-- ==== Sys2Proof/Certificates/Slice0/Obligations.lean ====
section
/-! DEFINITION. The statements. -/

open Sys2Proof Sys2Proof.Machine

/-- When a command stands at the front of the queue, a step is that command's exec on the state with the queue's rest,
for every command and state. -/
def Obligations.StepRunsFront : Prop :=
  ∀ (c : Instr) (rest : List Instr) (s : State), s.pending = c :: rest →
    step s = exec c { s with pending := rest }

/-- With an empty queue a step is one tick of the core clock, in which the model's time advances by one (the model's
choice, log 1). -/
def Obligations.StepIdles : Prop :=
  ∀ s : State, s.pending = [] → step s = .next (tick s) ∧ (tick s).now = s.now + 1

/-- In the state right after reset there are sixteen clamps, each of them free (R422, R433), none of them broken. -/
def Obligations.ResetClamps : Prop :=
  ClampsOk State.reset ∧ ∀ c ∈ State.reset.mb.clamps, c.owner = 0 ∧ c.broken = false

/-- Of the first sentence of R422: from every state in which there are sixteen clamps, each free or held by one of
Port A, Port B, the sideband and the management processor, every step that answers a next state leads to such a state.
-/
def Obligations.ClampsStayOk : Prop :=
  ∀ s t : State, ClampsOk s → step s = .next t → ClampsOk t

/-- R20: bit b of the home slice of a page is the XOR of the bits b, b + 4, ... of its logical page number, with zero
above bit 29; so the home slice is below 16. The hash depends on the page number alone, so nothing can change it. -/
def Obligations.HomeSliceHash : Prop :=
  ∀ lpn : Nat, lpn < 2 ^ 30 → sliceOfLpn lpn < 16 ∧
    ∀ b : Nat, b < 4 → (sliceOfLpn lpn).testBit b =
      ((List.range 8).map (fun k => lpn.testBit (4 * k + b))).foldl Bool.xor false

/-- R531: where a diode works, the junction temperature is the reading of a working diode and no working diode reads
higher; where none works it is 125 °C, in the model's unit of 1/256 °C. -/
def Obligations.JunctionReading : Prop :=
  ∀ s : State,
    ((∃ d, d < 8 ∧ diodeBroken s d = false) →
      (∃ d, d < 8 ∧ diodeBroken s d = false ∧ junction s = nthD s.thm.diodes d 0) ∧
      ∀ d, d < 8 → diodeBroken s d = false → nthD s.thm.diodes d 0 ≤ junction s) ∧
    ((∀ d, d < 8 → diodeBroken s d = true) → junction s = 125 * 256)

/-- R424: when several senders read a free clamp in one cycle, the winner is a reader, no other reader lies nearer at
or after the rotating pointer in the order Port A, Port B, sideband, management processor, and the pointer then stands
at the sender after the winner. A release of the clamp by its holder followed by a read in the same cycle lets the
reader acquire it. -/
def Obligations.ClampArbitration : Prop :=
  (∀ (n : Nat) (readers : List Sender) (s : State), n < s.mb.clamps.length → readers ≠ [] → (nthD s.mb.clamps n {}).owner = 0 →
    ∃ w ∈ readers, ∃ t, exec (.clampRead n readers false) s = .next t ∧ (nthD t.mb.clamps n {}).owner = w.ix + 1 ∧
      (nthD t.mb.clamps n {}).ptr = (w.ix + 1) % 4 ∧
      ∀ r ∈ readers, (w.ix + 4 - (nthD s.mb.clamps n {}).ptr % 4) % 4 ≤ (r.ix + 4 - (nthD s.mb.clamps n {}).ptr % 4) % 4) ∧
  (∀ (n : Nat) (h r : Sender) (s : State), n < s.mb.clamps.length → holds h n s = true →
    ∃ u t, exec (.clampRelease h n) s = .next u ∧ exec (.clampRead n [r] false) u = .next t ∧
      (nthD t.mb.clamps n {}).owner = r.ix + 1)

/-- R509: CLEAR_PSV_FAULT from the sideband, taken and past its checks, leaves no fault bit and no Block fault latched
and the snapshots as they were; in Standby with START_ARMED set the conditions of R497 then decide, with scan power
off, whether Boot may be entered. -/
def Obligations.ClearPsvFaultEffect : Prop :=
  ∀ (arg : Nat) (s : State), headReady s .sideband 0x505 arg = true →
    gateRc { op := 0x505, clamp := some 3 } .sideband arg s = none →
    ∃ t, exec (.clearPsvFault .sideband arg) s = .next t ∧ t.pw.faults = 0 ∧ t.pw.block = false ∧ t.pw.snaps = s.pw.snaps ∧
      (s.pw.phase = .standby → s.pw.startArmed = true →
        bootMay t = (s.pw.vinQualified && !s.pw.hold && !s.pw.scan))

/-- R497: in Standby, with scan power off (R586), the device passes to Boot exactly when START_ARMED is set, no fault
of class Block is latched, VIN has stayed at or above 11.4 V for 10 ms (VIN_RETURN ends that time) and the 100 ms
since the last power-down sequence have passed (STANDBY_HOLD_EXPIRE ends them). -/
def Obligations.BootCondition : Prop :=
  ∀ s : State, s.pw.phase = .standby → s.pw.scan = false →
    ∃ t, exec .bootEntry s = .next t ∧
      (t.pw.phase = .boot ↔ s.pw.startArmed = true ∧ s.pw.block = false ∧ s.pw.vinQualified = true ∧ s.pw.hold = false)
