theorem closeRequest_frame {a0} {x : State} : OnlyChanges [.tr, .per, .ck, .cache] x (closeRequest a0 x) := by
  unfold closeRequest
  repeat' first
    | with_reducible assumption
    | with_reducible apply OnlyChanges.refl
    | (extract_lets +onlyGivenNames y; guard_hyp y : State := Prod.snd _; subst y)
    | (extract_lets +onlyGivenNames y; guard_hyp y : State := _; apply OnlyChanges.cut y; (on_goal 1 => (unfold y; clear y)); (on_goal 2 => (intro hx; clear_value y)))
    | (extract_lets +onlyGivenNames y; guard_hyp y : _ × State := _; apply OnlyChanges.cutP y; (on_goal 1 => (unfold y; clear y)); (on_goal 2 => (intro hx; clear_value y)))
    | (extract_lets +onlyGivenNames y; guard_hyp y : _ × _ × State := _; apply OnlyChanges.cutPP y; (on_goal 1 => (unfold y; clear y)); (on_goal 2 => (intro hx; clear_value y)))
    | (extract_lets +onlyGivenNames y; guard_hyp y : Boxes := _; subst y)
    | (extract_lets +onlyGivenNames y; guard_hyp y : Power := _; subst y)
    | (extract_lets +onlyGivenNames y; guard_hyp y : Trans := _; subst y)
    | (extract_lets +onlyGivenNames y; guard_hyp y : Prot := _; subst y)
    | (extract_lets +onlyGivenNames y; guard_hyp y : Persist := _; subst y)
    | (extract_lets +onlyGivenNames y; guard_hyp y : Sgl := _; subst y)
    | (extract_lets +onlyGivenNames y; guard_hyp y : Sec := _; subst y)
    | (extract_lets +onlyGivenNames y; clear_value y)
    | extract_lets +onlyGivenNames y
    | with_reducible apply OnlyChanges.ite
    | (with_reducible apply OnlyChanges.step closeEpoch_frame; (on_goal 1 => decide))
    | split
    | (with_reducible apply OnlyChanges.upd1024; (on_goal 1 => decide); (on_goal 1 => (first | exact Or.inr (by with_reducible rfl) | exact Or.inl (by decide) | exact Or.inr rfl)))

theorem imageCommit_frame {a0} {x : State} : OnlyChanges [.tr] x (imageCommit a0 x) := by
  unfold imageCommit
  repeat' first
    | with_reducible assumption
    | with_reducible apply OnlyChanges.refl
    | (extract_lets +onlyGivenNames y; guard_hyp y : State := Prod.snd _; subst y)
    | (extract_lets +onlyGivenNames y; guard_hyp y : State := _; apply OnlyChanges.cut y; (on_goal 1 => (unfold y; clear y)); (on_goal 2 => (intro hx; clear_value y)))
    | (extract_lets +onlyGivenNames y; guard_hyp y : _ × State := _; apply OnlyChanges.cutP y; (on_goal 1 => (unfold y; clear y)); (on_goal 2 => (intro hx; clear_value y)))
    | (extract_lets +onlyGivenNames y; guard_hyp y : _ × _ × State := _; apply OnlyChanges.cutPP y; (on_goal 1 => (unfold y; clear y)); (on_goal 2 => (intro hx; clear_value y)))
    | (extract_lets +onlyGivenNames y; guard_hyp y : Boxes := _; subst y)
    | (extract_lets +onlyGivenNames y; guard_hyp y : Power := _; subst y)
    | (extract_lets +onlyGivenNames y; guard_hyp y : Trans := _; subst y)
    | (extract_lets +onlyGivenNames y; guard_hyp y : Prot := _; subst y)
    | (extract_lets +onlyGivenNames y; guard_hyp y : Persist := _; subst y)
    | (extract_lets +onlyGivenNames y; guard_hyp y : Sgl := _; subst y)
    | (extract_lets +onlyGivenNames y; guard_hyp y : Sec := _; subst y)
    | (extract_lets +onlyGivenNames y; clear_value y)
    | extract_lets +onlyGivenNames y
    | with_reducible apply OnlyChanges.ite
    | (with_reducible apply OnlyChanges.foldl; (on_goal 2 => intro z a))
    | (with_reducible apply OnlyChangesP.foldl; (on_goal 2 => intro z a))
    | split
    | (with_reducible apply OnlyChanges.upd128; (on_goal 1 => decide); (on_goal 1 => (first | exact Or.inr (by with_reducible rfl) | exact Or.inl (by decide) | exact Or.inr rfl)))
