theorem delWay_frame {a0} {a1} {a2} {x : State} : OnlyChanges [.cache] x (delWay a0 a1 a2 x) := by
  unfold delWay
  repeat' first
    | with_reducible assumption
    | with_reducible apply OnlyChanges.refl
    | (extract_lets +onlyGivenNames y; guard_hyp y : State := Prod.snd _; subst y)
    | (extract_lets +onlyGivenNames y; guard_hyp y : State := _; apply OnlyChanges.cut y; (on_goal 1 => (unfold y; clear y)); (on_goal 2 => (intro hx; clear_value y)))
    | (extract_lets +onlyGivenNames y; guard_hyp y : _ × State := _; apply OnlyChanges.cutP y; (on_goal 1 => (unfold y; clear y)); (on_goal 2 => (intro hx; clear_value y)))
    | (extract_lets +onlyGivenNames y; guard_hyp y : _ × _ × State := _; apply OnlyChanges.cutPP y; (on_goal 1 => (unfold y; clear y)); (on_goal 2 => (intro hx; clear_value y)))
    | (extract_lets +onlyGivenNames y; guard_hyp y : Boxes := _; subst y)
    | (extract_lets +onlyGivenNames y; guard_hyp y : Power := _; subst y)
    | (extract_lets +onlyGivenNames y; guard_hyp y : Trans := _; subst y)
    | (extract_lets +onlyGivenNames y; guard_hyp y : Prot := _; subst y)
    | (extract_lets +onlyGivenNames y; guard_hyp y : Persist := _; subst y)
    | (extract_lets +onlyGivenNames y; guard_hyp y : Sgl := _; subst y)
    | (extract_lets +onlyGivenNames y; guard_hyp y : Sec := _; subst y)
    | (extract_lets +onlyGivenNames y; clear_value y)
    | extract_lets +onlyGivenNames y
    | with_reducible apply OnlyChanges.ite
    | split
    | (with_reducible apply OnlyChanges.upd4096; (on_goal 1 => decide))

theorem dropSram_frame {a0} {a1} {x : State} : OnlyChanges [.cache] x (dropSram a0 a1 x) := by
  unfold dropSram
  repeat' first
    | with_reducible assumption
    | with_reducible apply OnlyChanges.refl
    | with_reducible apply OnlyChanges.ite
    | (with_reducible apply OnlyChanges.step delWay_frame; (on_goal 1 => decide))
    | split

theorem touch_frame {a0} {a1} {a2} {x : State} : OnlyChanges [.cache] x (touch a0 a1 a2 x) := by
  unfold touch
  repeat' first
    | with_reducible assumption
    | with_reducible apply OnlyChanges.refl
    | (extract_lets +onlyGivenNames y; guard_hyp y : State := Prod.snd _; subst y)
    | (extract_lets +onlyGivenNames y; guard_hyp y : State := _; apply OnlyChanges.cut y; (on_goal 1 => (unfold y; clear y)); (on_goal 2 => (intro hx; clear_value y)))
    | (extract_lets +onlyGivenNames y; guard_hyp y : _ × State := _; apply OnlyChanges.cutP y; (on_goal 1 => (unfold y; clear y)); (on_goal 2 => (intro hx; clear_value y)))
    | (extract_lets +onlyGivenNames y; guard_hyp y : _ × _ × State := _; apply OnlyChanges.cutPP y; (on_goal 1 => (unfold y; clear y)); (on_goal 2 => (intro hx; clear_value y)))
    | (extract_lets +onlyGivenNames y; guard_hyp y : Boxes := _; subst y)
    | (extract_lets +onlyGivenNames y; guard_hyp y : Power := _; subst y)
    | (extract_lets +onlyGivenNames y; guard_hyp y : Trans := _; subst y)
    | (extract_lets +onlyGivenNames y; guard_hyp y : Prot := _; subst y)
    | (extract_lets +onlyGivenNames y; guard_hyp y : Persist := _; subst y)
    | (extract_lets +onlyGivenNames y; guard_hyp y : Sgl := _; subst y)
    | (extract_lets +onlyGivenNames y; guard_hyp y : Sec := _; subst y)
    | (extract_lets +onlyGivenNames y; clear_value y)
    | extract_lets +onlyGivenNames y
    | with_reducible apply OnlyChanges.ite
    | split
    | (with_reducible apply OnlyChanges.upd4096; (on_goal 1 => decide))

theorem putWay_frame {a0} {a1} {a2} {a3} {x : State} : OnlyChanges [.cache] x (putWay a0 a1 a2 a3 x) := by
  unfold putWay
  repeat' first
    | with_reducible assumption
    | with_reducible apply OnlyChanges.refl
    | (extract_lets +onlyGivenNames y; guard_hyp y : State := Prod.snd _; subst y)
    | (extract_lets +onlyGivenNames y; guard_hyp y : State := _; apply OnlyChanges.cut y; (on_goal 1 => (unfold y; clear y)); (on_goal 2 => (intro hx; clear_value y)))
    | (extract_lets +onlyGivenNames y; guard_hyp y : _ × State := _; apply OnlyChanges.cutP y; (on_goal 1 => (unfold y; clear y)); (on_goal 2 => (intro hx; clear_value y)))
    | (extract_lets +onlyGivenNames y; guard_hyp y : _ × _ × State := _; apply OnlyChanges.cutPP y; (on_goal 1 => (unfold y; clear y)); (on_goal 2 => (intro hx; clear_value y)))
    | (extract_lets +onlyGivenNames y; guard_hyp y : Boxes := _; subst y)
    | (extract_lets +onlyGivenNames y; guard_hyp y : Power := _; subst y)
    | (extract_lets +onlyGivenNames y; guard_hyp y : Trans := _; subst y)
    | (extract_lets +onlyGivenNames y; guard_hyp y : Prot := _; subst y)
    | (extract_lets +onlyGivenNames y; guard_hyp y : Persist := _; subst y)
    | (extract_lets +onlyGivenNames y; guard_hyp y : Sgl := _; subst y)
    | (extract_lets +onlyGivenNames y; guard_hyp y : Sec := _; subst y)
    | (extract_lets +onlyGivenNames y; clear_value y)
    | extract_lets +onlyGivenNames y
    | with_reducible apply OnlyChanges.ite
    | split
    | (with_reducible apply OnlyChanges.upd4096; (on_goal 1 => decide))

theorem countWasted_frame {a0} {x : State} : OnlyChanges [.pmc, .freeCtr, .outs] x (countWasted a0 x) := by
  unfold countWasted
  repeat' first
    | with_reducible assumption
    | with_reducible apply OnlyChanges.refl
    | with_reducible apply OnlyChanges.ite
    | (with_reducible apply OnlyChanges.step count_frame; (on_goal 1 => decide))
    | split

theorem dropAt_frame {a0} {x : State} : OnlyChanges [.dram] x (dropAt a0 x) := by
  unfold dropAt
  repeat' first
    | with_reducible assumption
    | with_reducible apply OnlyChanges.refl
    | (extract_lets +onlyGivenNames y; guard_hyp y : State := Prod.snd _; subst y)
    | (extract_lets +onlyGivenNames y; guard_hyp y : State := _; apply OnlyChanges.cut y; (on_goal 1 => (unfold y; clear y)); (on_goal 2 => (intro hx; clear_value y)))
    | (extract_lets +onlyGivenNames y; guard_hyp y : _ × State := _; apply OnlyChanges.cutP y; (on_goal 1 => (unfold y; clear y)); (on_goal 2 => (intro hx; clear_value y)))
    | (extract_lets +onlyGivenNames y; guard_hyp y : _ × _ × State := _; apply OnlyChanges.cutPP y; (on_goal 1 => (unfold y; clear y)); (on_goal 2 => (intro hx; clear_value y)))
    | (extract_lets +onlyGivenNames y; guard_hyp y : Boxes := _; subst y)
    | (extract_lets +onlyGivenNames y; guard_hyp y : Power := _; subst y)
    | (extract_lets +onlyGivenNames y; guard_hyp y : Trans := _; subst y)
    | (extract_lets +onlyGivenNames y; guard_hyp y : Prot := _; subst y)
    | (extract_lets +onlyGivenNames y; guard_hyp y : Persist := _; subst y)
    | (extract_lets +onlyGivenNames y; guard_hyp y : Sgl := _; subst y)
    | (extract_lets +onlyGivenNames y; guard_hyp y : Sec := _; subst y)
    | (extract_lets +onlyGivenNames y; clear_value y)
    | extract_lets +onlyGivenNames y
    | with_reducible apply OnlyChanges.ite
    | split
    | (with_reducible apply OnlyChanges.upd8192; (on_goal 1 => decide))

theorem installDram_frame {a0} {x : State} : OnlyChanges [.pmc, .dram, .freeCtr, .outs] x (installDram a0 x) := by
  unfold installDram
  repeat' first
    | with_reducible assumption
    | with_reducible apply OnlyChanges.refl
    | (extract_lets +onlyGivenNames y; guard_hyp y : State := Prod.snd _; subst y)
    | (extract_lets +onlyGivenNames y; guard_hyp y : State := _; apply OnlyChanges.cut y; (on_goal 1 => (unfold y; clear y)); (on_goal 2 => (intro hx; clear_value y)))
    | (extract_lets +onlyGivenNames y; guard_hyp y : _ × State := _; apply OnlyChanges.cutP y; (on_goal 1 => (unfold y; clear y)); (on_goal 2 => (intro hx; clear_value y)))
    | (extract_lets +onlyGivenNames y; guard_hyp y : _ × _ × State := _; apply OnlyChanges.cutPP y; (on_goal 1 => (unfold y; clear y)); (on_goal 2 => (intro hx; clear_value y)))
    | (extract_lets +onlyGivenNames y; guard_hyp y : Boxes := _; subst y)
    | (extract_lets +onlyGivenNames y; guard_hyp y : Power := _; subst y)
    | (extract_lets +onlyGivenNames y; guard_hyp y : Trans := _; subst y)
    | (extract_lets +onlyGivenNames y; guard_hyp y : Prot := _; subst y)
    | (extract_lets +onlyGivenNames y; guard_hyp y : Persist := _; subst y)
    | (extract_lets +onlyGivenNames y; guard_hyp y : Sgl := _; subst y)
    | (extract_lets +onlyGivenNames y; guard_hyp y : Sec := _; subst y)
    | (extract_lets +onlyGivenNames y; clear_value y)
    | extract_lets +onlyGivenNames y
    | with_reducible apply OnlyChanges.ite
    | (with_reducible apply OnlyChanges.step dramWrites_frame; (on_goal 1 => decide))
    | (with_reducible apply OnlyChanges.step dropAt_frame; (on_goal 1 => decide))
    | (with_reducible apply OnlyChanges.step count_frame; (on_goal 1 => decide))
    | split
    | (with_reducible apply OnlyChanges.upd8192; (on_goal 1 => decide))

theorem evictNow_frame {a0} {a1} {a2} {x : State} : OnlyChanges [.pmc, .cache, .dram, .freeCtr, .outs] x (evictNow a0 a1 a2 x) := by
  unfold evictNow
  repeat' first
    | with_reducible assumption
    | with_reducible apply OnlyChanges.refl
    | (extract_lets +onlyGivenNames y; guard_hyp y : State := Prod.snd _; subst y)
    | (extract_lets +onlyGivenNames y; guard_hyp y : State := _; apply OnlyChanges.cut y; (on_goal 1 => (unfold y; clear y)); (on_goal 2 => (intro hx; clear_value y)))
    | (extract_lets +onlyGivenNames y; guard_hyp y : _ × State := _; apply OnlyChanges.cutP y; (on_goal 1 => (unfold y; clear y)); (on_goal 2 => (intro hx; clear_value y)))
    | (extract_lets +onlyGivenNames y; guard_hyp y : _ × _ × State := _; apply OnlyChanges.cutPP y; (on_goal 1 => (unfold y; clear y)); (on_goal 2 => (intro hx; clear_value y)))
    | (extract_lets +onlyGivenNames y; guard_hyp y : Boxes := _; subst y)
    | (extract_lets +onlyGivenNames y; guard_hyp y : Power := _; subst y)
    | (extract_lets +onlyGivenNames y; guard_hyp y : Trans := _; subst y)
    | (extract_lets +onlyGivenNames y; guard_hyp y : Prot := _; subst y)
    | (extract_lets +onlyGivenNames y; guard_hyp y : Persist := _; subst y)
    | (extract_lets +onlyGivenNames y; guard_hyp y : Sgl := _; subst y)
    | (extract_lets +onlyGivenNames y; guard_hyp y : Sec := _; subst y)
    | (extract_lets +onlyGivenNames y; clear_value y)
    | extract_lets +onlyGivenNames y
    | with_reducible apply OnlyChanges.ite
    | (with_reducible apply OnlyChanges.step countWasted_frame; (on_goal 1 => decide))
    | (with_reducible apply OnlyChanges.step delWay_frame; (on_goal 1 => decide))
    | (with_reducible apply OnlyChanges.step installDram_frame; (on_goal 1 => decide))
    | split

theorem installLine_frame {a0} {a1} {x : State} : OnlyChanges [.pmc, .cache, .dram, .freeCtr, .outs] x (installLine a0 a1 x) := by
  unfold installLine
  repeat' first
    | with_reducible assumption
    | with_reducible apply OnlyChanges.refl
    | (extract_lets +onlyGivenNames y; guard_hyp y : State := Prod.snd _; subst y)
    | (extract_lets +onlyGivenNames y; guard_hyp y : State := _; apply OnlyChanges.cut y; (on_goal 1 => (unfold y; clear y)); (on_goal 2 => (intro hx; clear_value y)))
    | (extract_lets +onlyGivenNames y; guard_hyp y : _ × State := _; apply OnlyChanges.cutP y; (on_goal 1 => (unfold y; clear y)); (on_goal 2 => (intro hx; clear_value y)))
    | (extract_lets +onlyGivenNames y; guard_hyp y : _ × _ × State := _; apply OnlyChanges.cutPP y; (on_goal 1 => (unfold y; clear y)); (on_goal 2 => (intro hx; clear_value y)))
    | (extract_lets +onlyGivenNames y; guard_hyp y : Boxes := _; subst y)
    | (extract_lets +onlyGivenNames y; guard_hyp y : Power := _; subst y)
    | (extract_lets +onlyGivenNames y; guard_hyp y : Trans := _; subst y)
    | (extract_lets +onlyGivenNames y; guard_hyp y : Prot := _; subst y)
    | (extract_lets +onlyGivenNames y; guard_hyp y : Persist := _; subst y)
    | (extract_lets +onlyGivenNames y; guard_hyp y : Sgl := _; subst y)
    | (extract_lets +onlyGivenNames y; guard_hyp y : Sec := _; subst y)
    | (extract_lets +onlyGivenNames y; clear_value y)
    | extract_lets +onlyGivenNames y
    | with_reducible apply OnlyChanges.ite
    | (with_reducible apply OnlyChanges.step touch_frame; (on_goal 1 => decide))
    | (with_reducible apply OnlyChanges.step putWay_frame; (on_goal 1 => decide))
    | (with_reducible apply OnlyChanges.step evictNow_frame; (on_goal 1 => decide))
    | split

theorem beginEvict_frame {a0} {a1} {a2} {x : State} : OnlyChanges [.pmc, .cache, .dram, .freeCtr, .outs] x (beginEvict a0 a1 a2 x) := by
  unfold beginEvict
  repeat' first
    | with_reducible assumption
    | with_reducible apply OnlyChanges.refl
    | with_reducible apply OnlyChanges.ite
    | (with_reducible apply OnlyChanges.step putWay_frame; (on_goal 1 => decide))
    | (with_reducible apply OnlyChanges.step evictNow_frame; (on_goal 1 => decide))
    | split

────────────────────────────────────────

Write out the listing exactly from its first line to the line containing "ClampsOk State.reset ∧". Both of those lines belong in the answer.

-- ==== Sys2Proof/Certificates/Slice0/Obligations.lean ====
section
/-! DEFINITION. The statements. -/

open Sys2Proof Sys2Proof.Machine

/-- When a command stands at the front of the queue, a step is that command's exec on the state with the queue's rest,
for every command and state. -/
def Obligations.StepRunsFront : Prop :=
  ∀ (c : Instr) (rest : List Instr) (s : State), s.pending = c :: rest →
    step s = exec c { s with pending := rest }

/-- With an empty queue a step is one tick of the core clock, in which the model's time advances by one (the model's
choice, log 1). -/
def Obligations.StepIdles : Prop :=
  ∀ s : State, s.pending = [] → step s = .next (tick s) ∧ (tick s).now = s.now + 1

/-- In the state right after reset there are sixteen clamps, each of them free (R422, R433), none of them broken. -/
def Obligations.ResetClamps : Prop :=
  ClampsOk State.reset ∧ ∀ c ∈ State.reset.mb.clamps, c.owner = 0 ∧ c.broken = false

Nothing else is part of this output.